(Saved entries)
━━━━━━

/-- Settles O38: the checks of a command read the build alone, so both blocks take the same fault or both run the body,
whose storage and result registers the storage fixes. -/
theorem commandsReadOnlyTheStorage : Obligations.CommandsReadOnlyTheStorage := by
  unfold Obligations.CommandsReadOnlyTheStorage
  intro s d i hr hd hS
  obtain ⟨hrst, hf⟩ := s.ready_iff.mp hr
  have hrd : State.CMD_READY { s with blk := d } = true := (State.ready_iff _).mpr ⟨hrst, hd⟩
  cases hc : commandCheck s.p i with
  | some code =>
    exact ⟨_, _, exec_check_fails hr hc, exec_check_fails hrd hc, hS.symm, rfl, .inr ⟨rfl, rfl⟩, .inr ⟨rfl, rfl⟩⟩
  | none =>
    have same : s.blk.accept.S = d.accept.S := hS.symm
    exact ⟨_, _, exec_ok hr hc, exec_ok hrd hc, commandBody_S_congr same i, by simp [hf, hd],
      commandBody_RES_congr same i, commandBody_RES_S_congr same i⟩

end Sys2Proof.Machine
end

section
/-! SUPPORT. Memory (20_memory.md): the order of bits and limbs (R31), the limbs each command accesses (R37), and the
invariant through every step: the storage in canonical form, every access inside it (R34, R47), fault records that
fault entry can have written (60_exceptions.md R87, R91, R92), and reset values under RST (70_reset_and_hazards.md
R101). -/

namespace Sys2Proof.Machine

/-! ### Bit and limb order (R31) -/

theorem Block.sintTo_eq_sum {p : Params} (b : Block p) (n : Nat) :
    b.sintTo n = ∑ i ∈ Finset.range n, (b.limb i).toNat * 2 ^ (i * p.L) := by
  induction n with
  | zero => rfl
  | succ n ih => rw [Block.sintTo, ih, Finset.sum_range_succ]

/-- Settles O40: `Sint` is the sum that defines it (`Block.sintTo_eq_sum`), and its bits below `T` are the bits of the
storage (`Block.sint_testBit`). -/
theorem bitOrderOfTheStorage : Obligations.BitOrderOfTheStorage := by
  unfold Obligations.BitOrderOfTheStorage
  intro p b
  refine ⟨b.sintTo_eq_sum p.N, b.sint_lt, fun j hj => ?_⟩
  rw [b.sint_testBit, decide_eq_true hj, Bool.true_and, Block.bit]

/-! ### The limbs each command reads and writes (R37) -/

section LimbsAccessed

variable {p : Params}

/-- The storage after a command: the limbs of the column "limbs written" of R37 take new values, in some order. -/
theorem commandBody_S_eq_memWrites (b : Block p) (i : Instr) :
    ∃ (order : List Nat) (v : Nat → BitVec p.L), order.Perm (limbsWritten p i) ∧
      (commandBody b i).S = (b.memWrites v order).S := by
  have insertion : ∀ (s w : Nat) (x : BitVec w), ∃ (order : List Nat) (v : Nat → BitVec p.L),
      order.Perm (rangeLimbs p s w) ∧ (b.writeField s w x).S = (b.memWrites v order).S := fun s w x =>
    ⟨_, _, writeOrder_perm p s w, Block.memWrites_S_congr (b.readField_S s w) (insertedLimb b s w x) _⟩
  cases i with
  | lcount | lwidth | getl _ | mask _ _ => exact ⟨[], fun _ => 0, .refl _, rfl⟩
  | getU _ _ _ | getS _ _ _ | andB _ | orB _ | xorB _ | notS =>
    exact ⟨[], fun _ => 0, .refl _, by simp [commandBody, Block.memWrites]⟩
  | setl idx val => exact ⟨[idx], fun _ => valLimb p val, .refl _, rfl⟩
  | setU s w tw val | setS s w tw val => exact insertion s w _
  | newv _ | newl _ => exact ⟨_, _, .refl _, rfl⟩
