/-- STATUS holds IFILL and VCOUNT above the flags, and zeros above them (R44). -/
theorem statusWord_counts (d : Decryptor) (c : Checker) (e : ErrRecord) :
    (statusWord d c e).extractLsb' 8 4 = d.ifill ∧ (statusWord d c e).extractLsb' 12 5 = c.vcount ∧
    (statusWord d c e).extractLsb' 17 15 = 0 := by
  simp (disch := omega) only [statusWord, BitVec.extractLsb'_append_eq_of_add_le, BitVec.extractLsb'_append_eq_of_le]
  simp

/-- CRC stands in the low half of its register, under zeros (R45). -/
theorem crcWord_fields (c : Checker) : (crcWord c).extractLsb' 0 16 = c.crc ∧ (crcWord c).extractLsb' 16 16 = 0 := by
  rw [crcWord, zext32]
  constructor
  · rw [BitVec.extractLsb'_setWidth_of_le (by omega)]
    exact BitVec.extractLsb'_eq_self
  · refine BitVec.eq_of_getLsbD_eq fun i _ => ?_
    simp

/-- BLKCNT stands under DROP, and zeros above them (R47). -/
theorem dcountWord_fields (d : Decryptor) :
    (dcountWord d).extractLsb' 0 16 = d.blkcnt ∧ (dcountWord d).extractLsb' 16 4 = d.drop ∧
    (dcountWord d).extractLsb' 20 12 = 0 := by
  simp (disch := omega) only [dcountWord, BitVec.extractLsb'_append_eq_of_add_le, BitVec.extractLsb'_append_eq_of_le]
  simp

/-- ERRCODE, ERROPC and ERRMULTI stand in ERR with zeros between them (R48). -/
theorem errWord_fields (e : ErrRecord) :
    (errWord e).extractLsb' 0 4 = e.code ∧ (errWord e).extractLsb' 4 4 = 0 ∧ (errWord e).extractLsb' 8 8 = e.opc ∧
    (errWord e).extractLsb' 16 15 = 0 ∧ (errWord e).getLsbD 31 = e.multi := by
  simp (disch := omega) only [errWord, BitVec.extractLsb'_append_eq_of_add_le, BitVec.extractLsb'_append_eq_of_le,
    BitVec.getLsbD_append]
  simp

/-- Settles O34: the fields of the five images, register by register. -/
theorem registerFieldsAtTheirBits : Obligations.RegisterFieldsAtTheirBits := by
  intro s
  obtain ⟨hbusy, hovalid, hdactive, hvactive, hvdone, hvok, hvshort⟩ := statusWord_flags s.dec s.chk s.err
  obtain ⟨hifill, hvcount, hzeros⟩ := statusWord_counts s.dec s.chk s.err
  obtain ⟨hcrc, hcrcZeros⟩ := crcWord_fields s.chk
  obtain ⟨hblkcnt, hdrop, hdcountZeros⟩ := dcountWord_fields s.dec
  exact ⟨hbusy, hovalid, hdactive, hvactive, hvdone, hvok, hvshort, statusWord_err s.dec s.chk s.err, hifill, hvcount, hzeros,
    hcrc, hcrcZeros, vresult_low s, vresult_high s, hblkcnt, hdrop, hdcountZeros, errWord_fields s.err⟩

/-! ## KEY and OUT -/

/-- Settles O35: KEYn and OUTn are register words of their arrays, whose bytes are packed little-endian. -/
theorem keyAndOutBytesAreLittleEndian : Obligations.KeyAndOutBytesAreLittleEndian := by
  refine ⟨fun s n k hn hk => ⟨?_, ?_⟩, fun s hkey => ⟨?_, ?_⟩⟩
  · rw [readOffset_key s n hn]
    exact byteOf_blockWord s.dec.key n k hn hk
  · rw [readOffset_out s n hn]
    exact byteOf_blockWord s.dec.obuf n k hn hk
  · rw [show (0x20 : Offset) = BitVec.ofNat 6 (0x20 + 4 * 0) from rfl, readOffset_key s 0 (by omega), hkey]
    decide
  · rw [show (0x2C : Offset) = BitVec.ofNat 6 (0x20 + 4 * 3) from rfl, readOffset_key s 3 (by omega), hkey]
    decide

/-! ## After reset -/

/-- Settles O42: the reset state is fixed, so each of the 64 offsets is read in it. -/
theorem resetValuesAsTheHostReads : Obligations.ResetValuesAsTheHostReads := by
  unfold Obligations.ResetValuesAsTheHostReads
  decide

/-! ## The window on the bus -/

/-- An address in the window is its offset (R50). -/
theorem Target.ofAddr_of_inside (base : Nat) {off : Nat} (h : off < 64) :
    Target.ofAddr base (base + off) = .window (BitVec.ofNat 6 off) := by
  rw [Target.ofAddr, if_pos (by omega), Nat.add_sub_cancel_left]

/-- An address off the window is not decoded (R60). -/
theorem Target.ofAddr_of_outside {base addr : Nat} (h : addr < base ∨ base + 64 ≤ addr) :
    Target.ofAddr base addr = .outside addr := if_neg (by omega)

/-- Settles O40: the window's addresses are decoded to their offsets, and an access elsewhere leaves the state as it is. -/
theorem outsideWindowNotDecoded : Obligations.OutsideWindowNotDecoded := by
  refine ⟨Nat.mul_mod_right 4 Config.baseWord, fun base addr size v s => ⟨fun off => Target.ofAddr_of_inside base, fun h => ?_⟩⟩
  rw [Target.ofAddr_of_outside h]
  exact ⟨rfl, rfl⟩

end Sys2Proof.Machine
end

━━━━━━

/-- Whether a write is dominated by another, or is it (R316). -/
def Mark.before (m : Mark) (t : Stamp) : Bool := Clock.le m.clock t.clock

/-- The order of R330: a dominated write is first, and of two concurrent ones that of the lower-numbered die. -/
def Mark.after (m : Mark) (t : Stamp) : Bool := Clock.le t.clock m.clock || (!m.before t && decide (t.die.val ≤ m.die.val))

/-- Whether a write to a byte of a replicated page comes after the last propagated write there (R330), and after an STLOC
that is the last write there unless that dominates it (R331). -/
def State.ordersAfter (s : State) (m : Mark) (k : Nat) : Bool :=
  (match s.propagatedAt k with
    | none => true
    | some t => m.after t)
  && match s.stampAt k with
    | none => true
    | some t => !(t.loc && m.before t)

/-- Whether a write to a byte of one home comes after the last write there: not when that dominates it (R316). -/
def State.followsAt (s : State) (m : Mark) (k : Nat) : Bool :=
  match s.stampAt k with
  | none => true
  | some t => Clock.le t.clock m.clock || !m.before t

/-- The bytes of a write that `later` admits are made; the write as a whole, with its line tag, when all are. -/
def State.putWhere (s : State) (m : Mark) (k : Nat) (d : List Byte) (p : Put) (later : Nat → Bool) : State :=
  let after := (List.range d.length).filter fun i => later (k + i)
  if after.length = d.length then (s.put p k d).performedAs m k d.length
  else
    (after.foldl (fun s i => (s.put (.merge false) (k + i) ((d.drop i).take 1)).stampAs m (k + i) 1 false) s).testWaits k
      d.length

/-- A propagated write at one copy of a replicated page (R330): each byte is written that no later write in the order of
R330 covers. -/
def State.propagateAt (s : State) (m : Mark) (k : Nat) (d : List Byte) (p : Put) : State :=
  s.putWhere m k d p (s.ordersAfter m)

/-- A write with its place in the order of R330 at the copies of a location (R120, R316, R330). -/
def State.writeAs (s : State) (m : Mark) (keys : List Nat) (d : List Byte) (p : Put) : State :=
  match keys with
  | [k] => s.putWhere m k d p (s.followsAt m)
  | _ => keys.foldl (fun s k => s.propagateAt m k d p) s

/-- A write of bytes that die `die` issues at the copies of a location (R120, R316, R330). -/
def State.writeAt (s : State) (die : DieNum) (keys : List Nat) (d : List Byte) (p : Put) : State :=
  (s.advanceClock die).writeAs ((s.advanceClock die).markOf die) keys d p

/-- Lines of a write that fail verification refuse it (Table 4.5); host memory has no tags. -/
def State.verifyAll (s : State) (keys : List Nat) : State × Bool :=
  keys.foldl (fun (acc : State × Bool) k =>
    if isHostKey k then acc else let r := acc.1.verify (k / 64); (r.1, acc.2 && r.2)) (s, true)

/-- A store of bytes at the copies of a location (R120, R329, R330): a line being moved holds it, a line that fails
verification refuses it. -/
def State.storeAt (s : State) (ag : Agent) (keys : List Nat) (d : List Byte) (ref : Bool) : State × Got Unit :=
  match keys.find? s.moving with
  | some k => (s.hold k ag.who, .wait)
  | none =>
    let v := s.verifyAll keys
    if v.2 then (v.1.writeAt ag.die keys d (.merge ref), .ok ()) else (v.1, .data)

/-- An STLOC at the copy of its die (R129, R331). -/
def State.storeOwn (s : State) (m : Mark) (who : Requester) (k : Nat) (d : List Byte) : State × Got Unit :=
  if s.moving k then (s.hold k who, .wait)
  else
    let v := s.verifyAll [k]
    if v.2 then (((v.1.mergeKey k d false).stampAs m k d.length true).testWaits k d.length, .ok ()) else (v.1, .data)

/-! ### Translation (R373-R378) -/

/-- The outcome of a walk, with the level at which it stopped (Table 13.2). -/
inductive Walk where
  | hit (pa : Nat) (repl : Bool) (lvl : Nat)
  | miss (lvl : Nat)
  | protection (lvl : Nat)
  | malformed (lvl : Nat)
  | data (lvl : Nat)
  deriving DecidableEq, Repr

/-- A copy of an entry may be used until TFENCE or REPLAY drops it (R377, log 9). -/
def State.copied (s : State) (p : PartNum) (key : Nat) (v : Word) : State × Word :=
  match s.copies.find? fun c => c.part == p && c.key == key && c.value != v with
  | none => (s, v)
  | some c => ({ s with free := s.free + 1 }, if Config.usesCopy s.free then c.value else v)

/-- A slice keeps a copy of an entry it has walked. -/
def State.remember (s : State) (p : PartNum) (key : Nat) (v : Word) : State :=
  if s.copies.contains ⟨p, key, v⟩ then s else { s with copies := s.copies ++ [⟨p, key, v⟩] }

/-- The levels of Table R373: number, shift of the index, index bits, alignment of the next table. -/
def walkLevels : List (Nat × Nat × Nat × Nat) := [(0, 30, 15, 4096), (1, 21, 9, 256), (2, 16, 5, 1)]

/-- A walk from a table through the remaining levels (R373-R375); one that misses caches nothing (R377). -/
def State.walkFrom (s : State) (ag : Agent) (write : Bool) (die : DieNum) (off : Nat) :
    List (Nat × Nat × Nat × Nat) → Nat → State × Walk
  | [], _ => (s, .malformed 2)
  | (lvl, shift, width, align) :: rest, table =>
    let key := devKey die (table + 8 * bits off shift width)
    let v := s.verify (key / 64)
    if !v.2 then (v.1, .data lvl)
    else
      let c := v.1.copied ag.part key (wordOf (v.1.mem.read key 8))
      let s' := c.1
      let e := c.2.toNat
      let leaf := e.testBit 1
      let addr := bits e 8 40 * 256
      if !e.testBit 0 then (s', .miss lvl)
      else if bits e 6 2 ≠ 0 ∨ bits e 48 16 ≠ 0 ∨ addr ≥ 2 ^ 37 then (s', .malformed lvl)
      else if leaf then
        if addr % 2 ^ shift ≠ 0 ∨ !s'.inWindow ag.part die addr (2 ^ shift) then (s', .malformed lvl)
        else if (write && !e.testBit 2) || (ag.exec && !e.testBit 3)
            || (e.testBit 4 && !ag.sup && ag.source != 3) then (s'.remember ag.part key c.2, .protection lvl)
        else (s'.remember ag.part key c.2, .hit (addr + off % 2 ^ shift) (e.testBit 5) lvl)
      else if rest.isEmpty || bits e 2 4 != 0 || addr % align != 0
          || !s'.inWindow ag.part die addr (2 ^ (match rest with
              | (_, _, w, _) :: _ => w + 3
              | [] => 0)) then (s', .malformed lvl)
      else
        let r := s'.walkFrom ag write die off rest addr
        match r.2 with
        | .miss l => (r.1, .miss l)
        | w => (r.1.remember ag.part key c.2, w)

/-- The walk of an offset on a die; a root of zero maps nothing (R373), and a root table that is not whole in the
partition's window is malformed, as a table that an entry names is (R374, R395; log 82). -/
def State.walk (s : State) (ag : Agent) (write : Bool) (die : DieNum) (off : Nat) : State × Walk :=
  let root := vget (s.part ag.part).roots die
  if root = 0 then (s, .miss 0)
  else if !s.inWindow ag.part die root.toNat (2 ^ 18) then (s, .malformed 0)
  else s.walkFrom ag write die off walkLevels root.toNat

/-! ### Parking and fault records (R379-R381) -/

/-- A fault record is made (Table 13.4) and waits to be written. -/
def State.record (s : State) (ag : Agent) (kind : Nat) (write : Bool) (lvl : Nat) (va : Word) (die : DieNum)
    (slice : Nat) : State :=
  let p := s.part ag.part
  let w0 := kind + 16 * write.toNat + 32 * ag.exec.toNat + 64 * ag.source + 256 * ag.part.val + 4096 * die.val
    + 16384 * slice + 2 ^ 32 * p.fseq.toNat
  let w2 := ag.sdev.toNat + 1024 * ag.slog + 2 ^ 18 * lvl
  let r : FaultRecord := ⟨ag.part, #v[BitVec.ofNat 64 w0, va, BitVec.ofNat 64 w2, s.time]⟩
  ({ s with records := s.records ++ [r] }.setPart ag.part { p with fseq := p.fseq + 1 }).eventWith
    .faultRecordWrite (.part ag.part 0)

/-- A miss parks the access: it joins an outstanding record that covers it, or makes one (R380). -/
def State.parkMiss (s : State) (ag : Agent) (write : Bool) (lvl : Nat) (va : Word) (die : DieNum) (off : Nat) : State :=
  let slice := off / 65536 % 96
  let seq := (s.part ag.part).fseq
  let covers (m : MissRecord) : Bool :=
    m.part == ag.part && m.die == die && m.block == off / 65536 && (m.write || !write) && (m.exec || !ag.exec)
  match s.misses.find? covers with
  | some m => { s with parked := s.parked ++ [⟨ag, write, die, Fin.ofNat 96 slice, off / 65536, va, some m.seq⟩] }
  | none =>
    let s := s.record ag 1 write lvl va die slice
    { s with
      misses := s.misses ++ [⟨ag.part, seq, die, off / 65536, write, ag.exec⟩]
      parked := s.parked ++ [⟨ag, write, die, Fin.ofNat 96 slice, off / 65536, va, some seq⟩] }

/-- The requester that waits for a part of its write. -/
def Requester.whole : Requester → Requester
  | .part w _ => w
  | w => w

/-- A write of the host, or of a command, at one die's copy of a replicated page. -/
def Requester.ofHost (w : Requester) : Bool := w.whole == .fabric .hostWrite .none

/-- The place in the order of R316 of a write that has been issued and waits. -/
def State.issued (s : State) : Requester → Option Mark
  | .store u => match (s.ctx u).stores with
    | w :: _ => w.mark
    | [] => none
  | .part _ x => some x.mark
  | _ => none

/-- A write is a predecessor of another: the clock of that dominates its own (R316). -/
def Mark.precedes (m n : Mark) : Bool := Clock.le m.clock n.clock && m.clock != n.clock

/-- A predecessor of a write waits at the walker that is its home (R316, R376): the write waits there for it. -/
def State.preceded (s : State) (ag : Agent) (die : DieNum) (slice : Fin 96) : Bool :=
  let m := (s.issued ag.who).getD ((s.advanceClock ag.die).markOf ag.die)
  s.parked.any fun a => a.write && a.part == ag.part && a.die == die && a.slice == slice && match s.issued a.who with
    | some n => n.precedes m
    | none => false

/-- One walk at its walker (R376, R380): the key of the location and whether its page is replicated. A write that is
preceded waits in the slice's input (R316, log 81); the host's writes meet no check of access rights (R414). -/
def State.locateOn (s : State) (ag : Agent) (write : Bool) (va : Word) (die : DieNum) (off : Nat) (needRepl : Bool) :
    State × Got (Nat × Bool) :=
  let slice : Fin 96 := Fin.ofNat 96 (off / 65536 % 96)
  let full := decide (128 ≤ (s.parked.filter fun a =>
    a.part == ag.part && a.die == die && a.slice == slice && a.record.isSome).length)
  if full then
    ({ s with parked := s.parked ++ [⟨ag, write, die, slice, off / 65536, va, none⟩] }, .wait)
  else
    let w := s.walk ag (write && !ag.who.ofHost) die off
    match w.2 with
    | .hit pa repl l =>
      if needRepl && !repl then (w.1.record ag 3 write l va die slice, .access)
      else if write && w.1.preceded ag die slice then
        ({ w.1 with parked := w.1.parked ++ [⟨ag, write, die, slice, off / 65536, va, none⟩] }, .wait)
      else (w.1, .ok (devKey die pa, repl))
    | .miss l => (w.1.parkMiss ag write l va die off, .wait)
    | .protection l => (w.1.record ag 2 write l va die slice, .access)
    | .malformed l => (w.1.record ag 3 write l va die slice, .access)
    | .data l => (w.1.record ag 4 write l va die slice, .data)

━━━━━━

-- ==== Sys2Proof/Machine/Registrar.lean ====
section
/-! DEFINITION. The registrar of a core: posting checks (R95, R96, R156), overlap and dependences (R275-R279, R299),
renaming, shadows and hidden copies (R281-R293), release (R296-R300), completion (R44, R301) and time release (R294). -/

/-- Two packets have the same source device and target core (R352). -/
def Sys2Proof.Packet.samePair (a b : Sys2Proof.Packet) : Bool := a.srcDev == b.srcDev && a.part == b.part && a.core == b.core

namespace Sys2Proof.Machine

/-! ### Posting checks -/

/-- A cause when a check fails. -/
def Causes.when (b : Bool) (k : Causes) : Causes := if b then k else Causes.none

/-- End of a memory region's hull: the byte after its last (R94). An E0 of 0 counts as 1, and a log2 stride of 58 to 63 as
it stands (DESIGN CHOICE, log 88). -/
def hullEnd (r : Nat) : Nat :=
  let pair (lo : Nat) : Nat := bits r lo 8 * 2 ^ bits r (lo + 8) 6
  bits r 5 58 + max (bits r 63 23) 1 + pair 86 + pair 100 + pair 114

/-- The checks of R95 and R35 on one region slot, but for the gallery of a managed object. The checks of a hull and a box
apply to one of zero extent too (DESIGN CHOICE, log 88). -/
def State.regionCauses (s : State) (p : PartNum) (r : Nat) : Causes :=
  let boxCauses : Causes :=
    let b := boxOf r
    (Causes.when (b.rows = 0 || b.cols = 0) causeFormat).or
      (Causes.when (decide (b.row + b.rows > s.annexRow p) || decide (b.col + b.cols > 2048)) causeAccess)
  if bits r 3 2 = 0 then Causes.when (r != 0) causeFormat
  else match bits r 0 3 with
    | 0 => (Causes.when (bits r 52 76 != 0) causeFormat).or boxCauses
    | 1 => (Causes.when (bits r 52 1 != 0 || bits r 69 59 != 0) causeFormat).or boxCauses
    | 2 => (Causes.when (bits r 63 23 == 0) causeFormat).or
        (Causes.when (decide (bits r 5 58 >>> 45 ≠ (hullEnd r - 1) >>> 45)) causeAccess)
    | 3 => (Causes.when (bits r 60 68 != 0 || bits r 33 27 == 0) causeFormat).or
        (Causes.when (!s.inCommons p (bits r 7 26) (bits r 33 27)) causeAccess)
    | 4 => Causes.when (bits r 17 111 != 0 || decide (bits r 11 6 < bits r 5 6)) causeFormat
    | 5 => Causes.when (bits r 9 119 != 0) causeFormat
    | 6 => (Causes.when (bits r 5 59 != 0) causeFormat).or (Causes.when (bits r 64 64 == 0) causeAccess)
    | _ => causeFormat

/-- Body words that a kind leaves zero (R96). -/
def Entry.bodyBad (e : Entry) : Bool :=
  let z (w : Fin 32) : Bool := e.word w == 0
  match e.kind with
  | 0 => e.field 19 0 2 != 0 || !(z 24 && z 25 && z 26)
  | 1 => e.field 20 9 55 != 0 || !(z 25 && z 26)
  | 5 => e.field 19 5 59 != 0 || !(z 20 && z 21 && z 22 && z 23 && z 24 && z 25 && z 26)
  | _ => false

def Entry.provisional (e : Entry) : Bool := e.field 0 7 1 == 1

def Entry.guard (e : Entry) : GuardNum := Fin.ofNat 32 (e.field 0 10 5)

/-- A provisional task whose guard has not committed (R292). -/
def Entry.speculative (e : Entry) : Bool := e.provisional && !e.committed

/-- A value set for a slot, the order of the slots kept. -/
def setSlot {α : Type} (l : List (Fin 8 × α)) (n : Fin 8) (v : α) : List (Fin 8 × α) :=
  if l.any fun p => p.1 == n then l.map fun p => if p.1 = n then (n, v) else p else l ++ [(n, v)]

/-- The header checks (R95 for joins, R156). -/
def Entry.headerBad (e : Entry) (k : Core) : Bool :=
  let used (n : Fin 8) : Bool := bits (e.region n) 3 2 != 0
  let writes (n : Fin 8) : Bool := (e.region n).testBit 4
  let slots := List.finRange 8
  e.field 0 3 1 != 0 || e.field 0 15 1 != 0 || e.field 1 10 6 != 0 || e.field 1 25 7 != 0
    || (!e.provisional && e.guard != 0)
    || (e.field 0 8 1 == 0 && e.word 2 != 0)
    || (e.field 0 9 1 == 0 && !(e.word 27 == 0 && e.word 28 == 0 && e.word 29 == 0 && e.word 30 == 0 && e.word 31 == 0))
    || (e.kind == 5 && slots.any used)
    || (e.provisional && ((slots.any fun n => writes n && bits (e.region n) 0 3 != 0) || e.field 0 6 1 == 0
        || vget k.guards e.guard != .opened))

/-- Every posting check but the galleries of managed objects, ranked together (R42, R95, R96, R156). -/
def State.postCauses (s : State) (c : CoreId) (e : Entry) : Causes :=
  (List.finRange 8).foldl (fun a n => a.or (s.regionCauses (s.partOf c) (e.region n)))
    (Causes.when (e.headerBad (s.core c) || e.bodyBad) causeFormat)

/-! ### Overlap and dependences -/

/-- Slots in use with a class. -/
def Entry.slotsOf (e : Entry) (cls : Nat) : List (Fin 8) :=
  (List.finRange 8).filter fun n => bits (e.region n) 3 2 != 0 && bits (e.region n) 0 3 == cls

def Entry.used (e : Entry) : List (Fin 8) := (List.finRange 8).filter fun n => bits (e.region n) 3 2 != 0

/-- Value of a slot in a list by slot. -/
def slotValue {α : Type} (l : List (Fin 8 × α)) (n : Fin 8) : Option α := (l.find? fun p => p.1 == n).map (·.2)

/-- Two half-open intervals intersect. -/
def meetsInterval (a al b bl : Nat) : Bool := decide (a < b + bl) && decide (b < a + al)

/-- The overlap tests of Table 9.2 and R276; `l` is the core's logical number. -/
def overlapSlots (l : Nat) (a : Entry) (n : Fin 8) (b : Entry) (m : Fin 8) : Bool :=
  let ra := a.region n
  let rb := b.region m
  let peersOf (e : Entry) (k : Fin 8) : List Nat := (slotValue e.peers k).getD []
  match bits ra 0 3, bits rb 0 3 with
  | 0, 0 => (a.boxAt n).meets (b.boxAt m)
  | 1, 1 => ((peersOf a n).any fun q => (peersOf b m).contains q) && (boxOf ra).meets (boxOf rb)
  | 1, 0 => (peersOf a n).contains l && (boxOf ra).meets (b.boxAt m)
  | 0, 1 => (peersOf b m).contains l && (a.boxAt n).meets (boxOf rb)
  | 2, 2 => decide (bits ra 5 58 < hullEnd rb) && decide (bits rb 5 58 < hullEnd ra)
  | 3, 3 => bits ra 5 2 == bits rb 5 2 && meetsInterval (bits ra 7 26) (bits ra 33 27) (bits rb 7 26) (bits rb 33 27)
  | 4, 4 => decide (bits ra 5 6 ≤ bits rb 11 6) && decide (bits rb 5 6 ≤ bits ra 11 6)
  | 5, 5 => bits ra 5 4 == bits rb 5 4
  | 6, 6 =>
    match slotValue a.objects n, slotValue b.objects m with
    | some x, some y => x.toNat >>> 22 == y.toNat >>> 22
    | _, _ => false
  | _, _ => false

━━━━━━

Looking at the data above, return every line from the one with "def Entry.provisional (e" down to the one with "def Entry.headerBad (e", exactly and inclusively.

(EXERCISE OUTPUT)
def Entry.provisional (e : Entry) : Bool := e.field 0 7 1 == 1

def Entry.guard (e : Entry) : GuardNum := Fin.ofNat 32 (e.field 0 10 5)

/-- A provisional task whose guard has not committed (R292). -/
def Entry.speculative (e : Entry) : Bool := e.provisional && !e.committed

/-- A value set for a slot, the order of the slots kept. -/
def setSlot {α : Type} (l : List (Fin 8 × α)) (n : Fin 8) (v : α) : List (Fin 8 × α) :=
  if l.any fun p => p.1 == n then l.map fun p => if p.1 = n then (n, v) else p else l ++ [(n, v)]

/-- The header checks (R95 for joins, R156). -/
def Entry.headerBad (e : Entry) (k : Core) : Bool :=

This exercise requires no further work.